2. Обязать прокуроров военных округов, краев и областей, автономных и союзных республик проследить за точным и немедленным исполнением. Об исполнении донести НКВД СССР и Прокурору Союза ССР.
Пред. СНК СССР
В. Молотов
Секр. ЦК ВКП(б)
И. Сталин»{428}.
На первый взгляд, принятое Сталиным решение производит впечатление спонтанного. Несмотря на то, что именно 15 ноября истекал двухмесячный срок, отведенный для завершения операции по национальным линиям (о чем уже говорилось выше), утверждение в тот день персонального состава особых судебных «троек» по Хабаровскому и Приморскому краям, казалось бы, свидетельствовало о намерении продолжать эту работу и дальше. Во всяком случае, трудно было ожидать, что спустя каких-нибудь три часа деятельность всех «троек» в стране приказано будет приостановить.
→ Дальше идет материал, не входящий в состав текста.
-- ==== Sys2Proof/Laws/PerInstr.lean ====
section
/-! SUPPORT. Facts about an instruction as syntax, one lemma per constructor: its code is of the row of the operation
table that carries its mnemonic (`TableRow`), and its code byte decodes to its code (`CodeByte`). -/

namespace Sys2Proof.Laws

/-- The instruction's code is covered by a row of the table, and every row that covers it has its mnemonic. -/
def TableRow.Statement (i : Instr) : Prop :=
  (∃ r ∈ opTable, r.covers i.code = true) ∧ ∀ r ∈ opTable, r.covers i.code = true → r.mnemonic = i.mnemonic

/-- The instruction's code byte decodes to its code, and its request to the instruction. -/
def CodeByte.Statement (i : Instr) : Prop := decodeCode i.codeBytes = .ok i.code ∧ (encode i).instr = i

/-- `TableRow` is a fact about the code and the mnemonic alone. -/
theorem TableRow.of_code {i : Instr} {c : BitVec 4} {m : String} (hc : i.code = c) (hm : i.mnemonic = m)
    (h : (∃ r ∈ opTable, r.covers c = true) ∧ ∀ r ∈ opTable, r.covers c = true → r.mnemonic = m) :
    TableRow.Statement i := by
  subst hc hm; exact h

/-- Every code is recovered from its byte. -/
theorem decodeCode_setWidth (c : BitVec 4) : decodeCode [c.setWidth 8] = .ok c := by revert c; decide

theorem TableRow.nop : TableRow.Statement .nop :=
  TableRow.of_code (c := 0x0#4) (m := "NOP") rfl rfl (by decide)
theorem TableRow.tinsert (input : Option (List Byte)) : TableRow.Statement (.tinsert input) :=
  TableRow.of_code (c := 0x1#4) (m := "TINSERT") rfl rfl (by decide)
theorem TableRow.teject : TableRow.Statement .teject :=
  TableRow.of_code (c := 0x2#4) (m := "TEJECT") rfl rfl (by decide)
theorem TableRow.tselect (i : Nat) : TableRow.Statement (.tselect i) :=
  TableRow.of_code (c := 0x3#4) (m := "TSELECT") rfl rfl (by decide)
theorem TableRow.tcur : TableRow.Statement .tcur :=
  TableRow.of_code (c := 0x4#4) (m := "TCUR") rfl rfl (by decide)
theorem TableRow.tcatn : TableRow.Statement .tcatn :=
  TableRow.of_code (c := 0x5#4) (m := "TCATN") rfl rfl (by decide)
theorem TableRow.tcate (i : Nat) : TableRow.Statement (.tcate i) :=
  TableRow.of_code (c := 0x6#4) (m := "TCATE") rfl rfl (by decide)
theorem TableRow.casrd : TableRow.Statement .casrd :=
  TableRow.of_code (c := 0x7#4) (m := "CASRD") rfl rfl (by decide)
theorem TableRow.tpoll (tick : Nat) (prn : Bit) : TableRow.Statement (.tpoll tick prn) :=
  TableRow.of_code (c := 0x8#4) (m := "TPOLL") rfl rfl (by decide)
theorem TableRow.motorw (data : Byte) (tick : Nat) : TableRow.Statement (.motorw data tick) :=
  TableRow.of_code (c := 0x9#4) (m := "MOTORW") rfl rfl (by decide)
theorem TableRow.aconfig (rate count : Option Nat) (vol : Option Rat) : TableRow.Statement (.aconfig rate count vol) :=
  TableRow.of_code (c := 0xA#4) (m := "ACONFIG") rfl rfl (by decide)
theorem TableRow.apulse (bstrobe : Bool) (bval pval : SampleName) : TableRow.Statement (.apulse bstrobe bval pval) :=
  TableRow.of_code (c := 0xB#4) (m := "APULSE") rfl rfl (by decide)
theorem TableRow.reserved (x : BitVec 2) : TableRow.Statement (.reserved x) := by
  revert x; unfold TableRow.Statement; decide

theorem CodeByte.nop : CodeByte.Statement .nop := ⟨decodeCode_setWidth _, rfl⟩
theorem CodeByte.tinsert (input : Option (List Byte)) : CodeByte.Statement (.tinsert input) := ⟨decodeCode_setWidth _, rfl⟩
theorem CodeByte.teject : CodeByte.Statement .teject := ⟨decodeCode_setWidth _, rfl⟩
theorem CodeByte.tselect (i : Nat) : CodeByte.Statement (.tselect i) := ⟨decodeCode_setWidth _, rfl⟩
theorem CodeByte.tcur : CodeByte.Statement .tcur := ⟨decodeCode_setWidth _, rfl⟩
theorem CodeByte.tcatn : CodeByte.Statement .tcatn := ⟨decodeCode_setWidth _, rfl⟩
theorem CodeByte.tcate (i : Nat) : CodeByte.Statement (.tcate i) := ⟨decodeCode_setWidth _, rfl⟩
theorem CodeByte.casrd : CodeByte.Statement .casrd := ⟨decodeCode_setWidth _, rfl⟩
theorem CodeByte.tpoll (tick : Nat) (prn : Bit) : CodeByte.Statement (.tpoll tick prn) := ⟨decodeCode_setWidth _, rfl⟩
theorem CodeByte.motorw (data : Byte) (tick : Nat) : CodeByte.Statement (.motorw data tick) := ⟨decodeCode_setWidth _, rfl⟩
theorem CodeByte.aconfig (rate count : Option Nat) (vol : Option Rat) : CodeByte.Statement (.aconfig rate count vol) := ⟨decodeCode_setWidth _, rfl⟩
theorem CodeByte.apulse (bstrobe : Bool) (bval pval : SampleName) : CodeByte.Statement (.apulse bstrobe bval pval) := ⟨decodeCode_setWidth _, rfl⟩
theorem CodeByte.reserved (x : BitVec 2) : CodeByte.Statement (.reserved x) :=
  ⟨decodeCode_setWidth _, by revert x; decide⟩

end Sys2Proof.Laws
end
Основанием для такого решения могли стать только какие-то серьезные факты злоупотребления властью при проведении «массовой операции», о которых главный прокурор страны сообщил в ходе состоявшейся встречи. Однако трудно представить, чтобы Вышинский отважился беседовать со Сталиным на такие щекотливые темы в присутствии третьих лиц, не согласовав с ним предварительно хотя бы основные положения своего доклада. Да и сам Сталин не был человеком, готовым, поддавшись эмоциям, принимать решения по принципиальным вопросам, которые не входили в его первоначальные планы. Скорее всего, вождь был в курсе того, о чем прокурор намеревался ему доложить, но предпочел, чтобы в глазах присутствующих на заседании Молотова, Ежова, Берии и Маленкова принятое им решение выглядело как естественная реакция на те неприглядные факты, о которых поведал Вышинский.